The first part of the change has been the rise of a new breed of large Seattle-based tech companies – companies that are still smaller than the two local titans, Microsoft and Amazon, yet large enough to fill out the middle tier of the tech ecosystem.
This group includes public companies such as Expedia, Zillow, Tableau, and Zulily, as well as very large acquisitions such as PopCap Games, Isilon, Big Fish Games or Bluekai. Along with older companies such as Adobe and Real, the home-grown tech industry in Seattle now has a sizeable number of companies not only at the $100 billion valuation, but throughout the $10 billion, $1 billion, or $100 million valuation ranges. …
The second force has been the increasing appearance of Silicon Valley engineering offices in the Seattle metro area. Google was one of the first major Silicon Valley offices to open an engineering office in Seattle, and in fact Google now has two engineering offices – one downtown in Seattle, and one in the suburb of Kirkland, WA. …
A decade after Google set up shop in this city, Seattle has seen an explosion of Silicon Valley companies setting up their second engineering office. Seattle is now home to engineering offices for Google, Facebook, Apple, Twitter, Salesforce, eBay, Dropbox, Uber, SpaceX, Taser, Palantir, Groupon, Hulo, Electronic Arts, Yahoo!, Pivotal Labs and many others …
Seattle’s secret weapon: relatively cheap housing
That’s a striking list. Virtually all Silicon Valley tech giants have a Seattle wing. But at some point, the dynamic may change from Expedia and Zillow co-founder Rich Barton’s characterization of Seattle as the “blond, scruffy-haired little brother of the star quarterback (Silicon Valley).”
That’s because the Seattle area has a huge advantage: housing is relatively affordable. Finding affordable housing in California isn’t just a problem for poor people. Many well-paid professionals are unable to afford to buy their own homes and start families.
According to bizjournals.com, in 2013, the San Francisco Bay Area/Silicon Valley had the highest average salary ($111,885) for software engineers of any U.S. city. The Seattle area was second at $103,196 per year.
In San Francisco and Silicon Valley, that much money doesn’t get you much in the way of housing. The National Association of Realtors says the median cost of a home in San Jose/Santa Clara/Sunnyvale was $855,000 in the fourth quarter of 2014. In San Francisco/Oakland/Fremont, it was $742,900.
The housing outlook is grim for renters as well. A new Forbes magazine survey finds that the Bay Area and Silicon Valley have arguably the nation’s worst housing shortage, allowing landlords to constantly push up rents. The average monthly rent in the greater San Francisco area is now $2,802.
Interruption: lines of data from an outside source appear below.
-- ==== Sys2Proof/Machine/Expo.lean ====
section
/-! DEFINITION. Issue of an instruction (R117 to R120, R130, R133), the exposure instructions (R140 to R156), and the
computation of points (R124 to R131, R152, R154, R158). -/

namespace Sys2Proof.Machine

/-! ### Issue -/

/-- The engine waits for a page (R119). -/
def State.waitPage (s : State) (b : Nat) : State := s.setWait b 3

/-- May engine `b` issue an instruction: it runs, issue has not stopped, it waits for nothing, and the next point has no owner
yet (R130)? -/
def State.mayIssue (s : State) (b : Nat) : Bool :=
  let e := s.eng b
  s.running b && !e.stopped && e.wait == .none && !e.owns

/-- Take the word at the PC, fetched ahead or from local memory (R119, R120). The engine then holds at least `n` words fetched
ahead of it, and `f` says what the word does. -/
def State.fetch (s : State) (b n : Nat) (f : BitVec 64 → State → State) : State :=
  if s.mayIssue b then
    let pc := s.get (SCN_PC_PC b)
    match s.wordAt b pc with
    | some w => f w (s.prefetch b pc n)
    | none => s.waitPage b
  else s

/-- Issue an instruction with opcode `op`, and with M = `m` where the row names one form; a word of another row changes
nothing but the words fetched, and an illegal form traps (R133). -/
def State.issue (s : State) (b op : Nat) (m : Option Nat) (n : Nat) (f : BitVec 64 → State → State) : State :=
  s.fetch b n fun w t =>
    if iOp w ≠ op ∨ (m.any fun k => k != iM w) then t
    else if illegalWord w then t.trap b tcIllegal
    else f w t

/-- ILLEGAL_INSTRUCTION (R133): the word at the PC traps before it has any effect. -/
def illegalInstruction (b n : Nat) (s : State) : State :=
  s.fetch b n fun w t => if illegalWord w then t.trap b tcIllegal else t

/-- The instruction has issued: the PC moves to `pc`, and its cycles are spent (R117, R140, R194). -/
def State.goto (s : State) (b pc cost : Nat) : State :=
  ((s.set (SCN_PC_PC b) pc).modEng b fun e => { e with used := e.used + cost }).setWait b 0

/-- The instruction has issued and the next one follows. -/
def State.done (s : State) (b cost : Nat) : State := s.goto b (s.get (SCN_PC_PC b) + 8) cost

/-- A point-producing instruction occupies the next `tau` units of path time (R124). -/
def State.startSeg (s : State) (b : Nat) (seg : Seg) (g : Bool) (tau : Nat) : State :=
  let pc := s.get (SCN_PC_PC b)
  let pp := s.ppos b
  s.modEng b fun e =>
    { e with ts := e.te, te := e.te + tau, openEnd := false, seg := seg, segG := g, segPc := pc, prevP := pp,
             ready := none }

/-! ### Power (R127, R153, R154) -/

/-- The power in force at path time `t` (R154). -/
def State.powerAt (s : State) (b t : Nat) : Nat :=
  let pw := s.get (SCN_PW_PW b)
  match (s.eng b).ramp with
  | none => pw
  | some r => ((r.p0 : Int) + roundDiv (((r.p : Int) - r.p0) * (min r.dur (t - r.tr) : Nat)) r.dur).toNat

/-! ### The exposure instructions -/

/-- MOVE (R141). -/
def execMoveIns (b : Nat) (w : BitVec 64) (s : State) : State :=
  let p := s.ppos b
  match s.target b w p with
  | .badAddr a => s.trap b tcMem (wordOf a)
  | .absent => s.waitPage b
  | .at t =>
    if !t.inRange then s.trap b tcBed
    else
      let l := s.jumpLim b
      let s := s.startSeg b (.jump p.up t.up l) false (toUnits (jumpT l (t.up.sub p.up).len))
      let s := (s.modEng b fun e => { e with ma := none }).setPpos b t
      (s.postInc b w).done b (8 + memCycles w)

/-- MARK (R142, R143). -/
def execMarkIns (b : Nat) (w : BitVec 64) (s : State) : State :=
  let p := s.ppos b
  match s.target b w p with
  | .badAddr a => s.trap b tcMem (wordOf a)
  | .absent => s.waitPage b
  | .at t =>
    if !t.inRange then s.trap b tcBed
    else
      let sp := s.spd b
      let d := t.up.sub p.up
      let s := s.startSeg b (.line p.up d sp) true (markUnits d.len sp)
      let s := s.modEng b fun e =>
        if d.len = 0 then { e with ma := none } else { e with dir := d, ma := some (d, sp * fx) }
      ((s.setPpos b t).postInc b w).done b (6 + memCycles w)

/-- ARC (R144, R145). -/
def execArcIns (b : Nat) (w : BitVec 64) (s : State) : State :=
  let p := s.ppos b
  let theta := sgn 24 (iL w)
  let ga := (s.opA b w).toInt
  let gb := (s.opB b w).toInt
  if theta = 0 then
    ((s.startSeg b .none true 0).modEng b fun e => { e with ma := none }).done b 12
  else if ga = 0 ∧ gb = 0 then s.trap b tcArc
  else
    let c : V3 := ⟨fxOf (p.x + ga), fxOf (p.y + gb), fxOf p.z⟩
    let r : V3 := ⟨fxOf (-ga), fxOf (-gb), 0⟩
    let v := r.turn (cosSin theta 360000)
    let e : V3 := (c.add v).round
    if !e.inRange then s.trap b tcBed
    else
      let sp := s.spd b
      let d := v.tangent theta
      let s := s.startSeg b (.arc c r theta) true (arcUnits r.len theta sp)
      let s := s.modEng b fun e => { e with dir := d, ma := some (d, sp * fx) }
      (s.setPpos b e).done b 12

/-- What the look-ahead of SKY.IN finds (R147): a direction, no legal successor, or a page not present. -/
inductive Ahead where
  | dir (u : V3)
  | bad
  | absent

/-- The look-ahead of SKY.IN at run end `st` (R147), at the word that will run there (R120). -/
def State.ahead (s : State) (b : Nat) (st : V3) : Ahead :=
  match s.wordAt b (s.get (SCN_PC_PC b) + 8) with
  | none => .absent
  | some n =>
    if illegalWord n then .bad
    else if iOp n = 0x02 then
      match s.target b n st with
      | .badAddr _ => .bad
      | .absent => .absent
      | .at t => if t.x = st.x ∧ t.y = st.y then .bad else .dir (t.up.sub st.up)
    else if iOp n = 0x03 then
      let ga := (s.opA b n).toInt
      let gb := (s.opB b n).toInt
      let theta := sgn 24 (iL n)
      if theta = 0 ∨ (ga = 0 ∧ gb = 0) then .bad
      else .dir (V3.tangent ⟨fxOf (-ga), fxOf (-gb), 0⟩ theta)
    else .bad

/-- A skywriting run longer than requested is counted (R150). -/
def State.skyExt (s : State) (b req len : Nat) : State :=
  if req ≠ 0 ∧ req * fx < len then
    ((s.setFlag (SCN_STATUS_SKY_EXT b) true).bumpSat (SCN_SKY_EXT_CNT b)).raise 0x054 b
  else s

/-- SKY.IN (R146 to R148, R150). The run start is rounded to whole micrometres before its check, as a target is (DESIGN CHOICE:
assumption 91). -/
def execSkyInIns (b : Nat) (w : BitVec 64) (s : State) : State :=
  let p := s.ppos b
  let st : V3 := ⟨(s.opA b w).toInt, (s.opB b w).toInt, p.z⟩
  match s.ahead b st with
  | .absent => s.waitPage b
  | .bad => s.trap b tcSky
  | .dir d =>
    let sl := s.skyLim b
    let v := s.spd b * fx
    let dmin := rampD sl v
    let len := max (iL w * fx) dmin
    let rs := st.up.along d (-(len : Int))
    if !rs.round.inRange then s.trap b tcBed
    else
      let jl := s.jumpLim b
      let tau := toUnits (jumpT jl (rs.sub p.up).len + rampT sl v + (len - dmin) * fx / v)
      let s := s.skyExt b (iL w) len
      let s := s.startSeg b (.skyIn p.up rs d ⟨len, sl⟩ v jl) false tau
      ((s.modEng b fun e => { e with ma := none }).setPpos b st).done b 14

/-- SKY.OUT (R146, R149, R150). The end point is rounded as R127 rounds a point, halves towards plus infinity, for PX and PY and for
its check (DESIGN CHOICE: assumption 91). -/
def execSkyOutIns (b : Nat) (w : BitVec 64) (s : State) : State :=
  let p := s.ppos b
  match (s.eng b).ma with
  | none => s.trap b tcSky
  | some (d, v) =>
    let sl := s.skyLim b
    let dmin := rampD sl v
    let len := max (iL w * fx) dmin
    let e := (p.up.along d len).round
    if !e.inRange then s.trap b tcBed
    else
      let s := s.skyExt b (iL w) len
      let s := s.startSeg b (.skyOut p.up d ⟨len, sl⟩ v) false (toUnits ((len - dmin) * fx / v + rampT sl v))
      ((s.modEng b fun e => { e with ma := none }).setPpos b ⟨e.x, e.y, p.z⟩).done b 10

/-- WOB (R151). -/
def execWobIns (b : Nat) (w : BitVec 64) (s : State) : State :=
  let f := iL w
  if 500000 < f then s.trap b tcOperand (BitVec.ofNat 32 f)
  else
    (s.modEng b fun e =>
      { e with wob := if iH w = 0 ∨ f = 0 then none else some { shape := iM w, a := iH w, f := f, tw := e.te } }).done b 4

/-- Set the power and end any ramp (R153). -/
def State.setPw (s : State) (b p : Nat) : State := (s.set (SCN_PW_PW b) p).modEng b fun e => { e with ramp := none }

/-- POWER (R153). -/
def execPowerIns (b : Nat) (w : BitVec 64) (s : State) : State :=
  let v := if iM w = 1 then iL w else (s.opA b w).toNat
  if 65535 < v then s.trap b tcOperand (BitVec.ofNat 32 v) else (s.setPw b v).done b 2

/-- RAMP (R154). -/
def execRampIns (b : Nat) (w : BitVec 64) (s : State) : State :=
  let t := (s.eng b).te
  let p0 := s.powerAt b t
  let s := s.setPw b (iL w)
  (s.when (iH w != 0) fun u => u.modEng b fun e =>
    { e with ramp := some { p0 := p0, p := iL w, tr := t, dur := iH w * 65536 } }).done b 4

/-- SPEED (R155). -/
def execSpeedIns (b : Nat) (w : BitVec 64) (s : State) : State :=
  let v := if iM w = 1 then iL w else (s.opA b w).toNat
  if v = 0 ∨ 16777215 < v then s.trap b tcOperand (BitVec.ofNat 32 v) else (s.set (SCN_SP_SP b) v).done b 2

/-- DWELL (R156). A DWELL of length 0 is a point-producing instruction for R149, as a MOVE of length 0 is: SKY.OUT may not follow it
(DEDUCED: assumption 79). -/
def execDwellIns (b : Nat) (w : BitVec 64) (s : State) : State :=
  let s := s.startSeg b (.hold (s.ppos b) (s.eng b).dir) (iM w == 1) (iL w * 65536)
  (s.modEng b fun e => { e with ma := none }).done b 4

/-! ### Points -/

/-- The wobble offset at path time `t` for a direction of travel (R152), in fixed point. -/
def Wob.offset (wb : Wob) (t : Nat) (dir : V3) : V3 :=
  let u := dir.unitXY
  let a : Int := fxOf wb.a
  let turn : Int := wb.f * ((t : Int) - wb.tw)
  let (c, s) := cosSin turn ptSec
  let (l, q) : Int × Int := match wb.shape with
    | 0 => (fxMul a c, fxMul a s)
    | 1 => (fxMul (a / 2) (cosSin (2 * turn) ptSec).2, fxMul a s)
    | 2 => (0, fxMul a s)
    | _ => (fxMul a s, 0)
  ⟨fxMul l u.1 - fxMul q u.2, fxMul l u.2 + fxMul q u.1, 0⟩

/-- Cycles of a point of a segment (R140, R194). -/
def Seg.cycles : Seg → Nat
  | .none => 0
  | .hold _ _ => 4
  | .arc _ _ _ => 18
  | _ => 10

/-- Does a segment hold its position? -/
def Seg.held : Seg → Bool
  | .hold _ _ => true
  | _ => false

/-- A computed coordinate of a moving beam: within 1 um of the exact motion (R128; assumption 6). -/
def deviate (n : Nat) (v : Int) : Int := v + (Config.pointDev n).val - 1

/-- The oldest slot that a beam holds and has not passed: the one a gate-high point is attributed to (R230). -/
def Eng.exposing (e : Eng) : Option (Nat × Nat) :=
  (e.held.find? fun h => h.passAt.isNone).map fun h => (h.pool, h.slot)

/-- The engine computes its next point (R125 to R131); `cost` is what it spent, waits included. -/
def State.placePoint (s : State) (b : Nat) (p : V3) (g : Bool) (cost : Nat) : State :=
  let e := s.eng b
  let pw := if g then s.powerAt b (e.k * e.delta) else 0
  let pt : Pt := { x := p.x, y := p.y, z := p.z, pw := pw, g := g, setp := e.pendS, camw := e.pendC, n := e.placed,
                   slot := if g then e.exposing else none, pc := e.segPc }
  let s := s.modEng b fun e =>
    { e with buf := e.buf ++ [pt], last := some p, placed := e.placed + 1, k := e.k + 1, pendS := [], pendC := [],
             used := e.used + cost,
             full := if e.buf.length + 1 = e.ppv then some (e.used + cost) else e.full }
  (((s.add64 (SCN_PT_CNT_LO b) 1).when g fun t => t.add64 (SCN_ON_CNT_LO b) 1).setWait b 0).fillOver b

/-- The engine has computed the next point: it places the point, or waits with it while the buffer is full (R129). -/
def State.pointReady (s : State) (b : Nat) (p : V3) (cost : Nat) : State :=
  let e := s.eng b
  if e.ppv ≤ e.buf.length then (s.modEng b fun e => { e with ready := some p }).setWait b 1
  else (s.placePoint b p e.segG cost).modEng b fun e => { e with ready := none }

/-- POINT_COMPUTE (R125 to R131): the owner of the next point computes it; a full buffer makes the engine wait with the point
ready (R129), and a point out of range traps its owner (R131). -/
def pointCompute (b waited : Nat) (s : State) : State :=
  let e := s.eng b
  if s.running b && !e.stopped && e.owns then
    match e.ready with
    | some p => s.pointReady b p waited
    | none =>
      let t := e.k * e.delta
      let (p, dir) := e.seg.pos (e.te - e.ts) (t - e.ts)
      let wobbled := e.segG && e.wob.isSome
      let p := match e.wob with
        | some wb => if e.segG then p.add (wb.offset t dir) else p
        | none => p
      let q := p.round
      let exact := e.seg.held && !wobbled
      let q := if exact then q else ⟨deviate s.fresh q.x, deviate (s.fresh + 1) q.y, deviate (s.fresh + 2) q.z⟩
      let s := if exact then s else s.nextFresh.nextFresh.nextFresh
      let ramping := match e.ramp with
        | some r => e.segG && decide (t < r.tr + r.dur)
        | none => false
      let cost := waited + e.seg.cycles + (if wobbled then 16 else 0) + (if ramping then 2 else 0)
      if q.inRange then s.pointReady b q cost
      else (s.setPpos b e.prevP).trapAt b tcBed e.segPc 0
  else s

/-! ### Pages and the registers of an engine (R118, R119, R157, R160, R198) -/

/-- Does the instruction at the PC have to wait for a page (R119): its own, that of its target record or its data, or, for SKY.IN,
one that its look-ahead reads? -/
def State.memWaits (s : State) (b : Nat) : Bool :=
  match s.wordAt b (s.get (SCN_PC_PC b)) with
  | none => true
  | some w =>
    if illegalWord w then false
    else match iOp w, iM w with
    | 0x01, _ | 0x02, _ => match s.target b w (s.ppos b) with
      | .absent => true
      | _ => false
    | 0x04, 0 => match s.ahead b ⟨(s.opA b w).toInt, (s.opB b w).toInt, (s.ppos b).z⟩ with
      | .absent => true
      | _ => false
    | 0x30, _ | 0x31, _ =>
      let a := s.ldAddr b w
      decide (0 ≤ a) && decide (a ≤ 0xFFFC) && decide (a % 4 = 0) && !s.present b a.toNat
    | _, _ => false

/-- Present bits are set (R118): an engine that waited for one of those pages executes again from the next cycle on (R119, R160). -/
def State.pages (s : State) (b first count : Nat) : State :=
  let s := s.wr64 (SCN_PAGE_LO b) (s.rd64 (SCN_PAGE_LO b) ||| pageMask first count)
  s.when (s.get (SCN_STATUS_WAIT b) == 3 && !s.memWaits b) fun t => t.setWait b 0

/-- A write of SCNn_PAGE_SET (R118). -/
def wrPageSet (b : Nat) (v : Word) (s : State) : State := s.pages b (fldOf 0 6 v) (orOne (fldOf 8 7 v))

/-- Writes of the registers of engine `b` (R118, R123, R157, R198). -/
def wrScnReg (b r off : Nat) (v : Word) (s : State) : State :=
  if r = 0 then wrScnCtrl b s.waited v s.nextFresh
  else if r = 0x040 then wrPageSet b v s
  else if r = 0x044 then wrPageClr b v s
  else if r = 0x05C then s.maxWrite off v
  else if (0x008 ≤ r ∧ r ≤ 0x034) ∨ (0x100 ≤ r ∧ r ≤ 0x13C) then wrScnState b off v s
  else s.plainWrite off v

end Sys2Proof.Machine
end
CA pols stick with same affordable-housing approach
A $100,000 salary buys a lot more creature comforts in the Seattle area. The median cost of a single-family home in Seattle-Tacoma-Bellvue was $352,000 over the last three months of 2014. The average apartment rent in March was $1,615 in all locations within 10 miles of Seattle city limits.
In New York City, housing costs are also sky-high, and Mayor Bill de Blasio is heeding economists who say the best way to make homes and apartments more affordable is to increase housing stock. De Blasio wants to add 240,000 housing units.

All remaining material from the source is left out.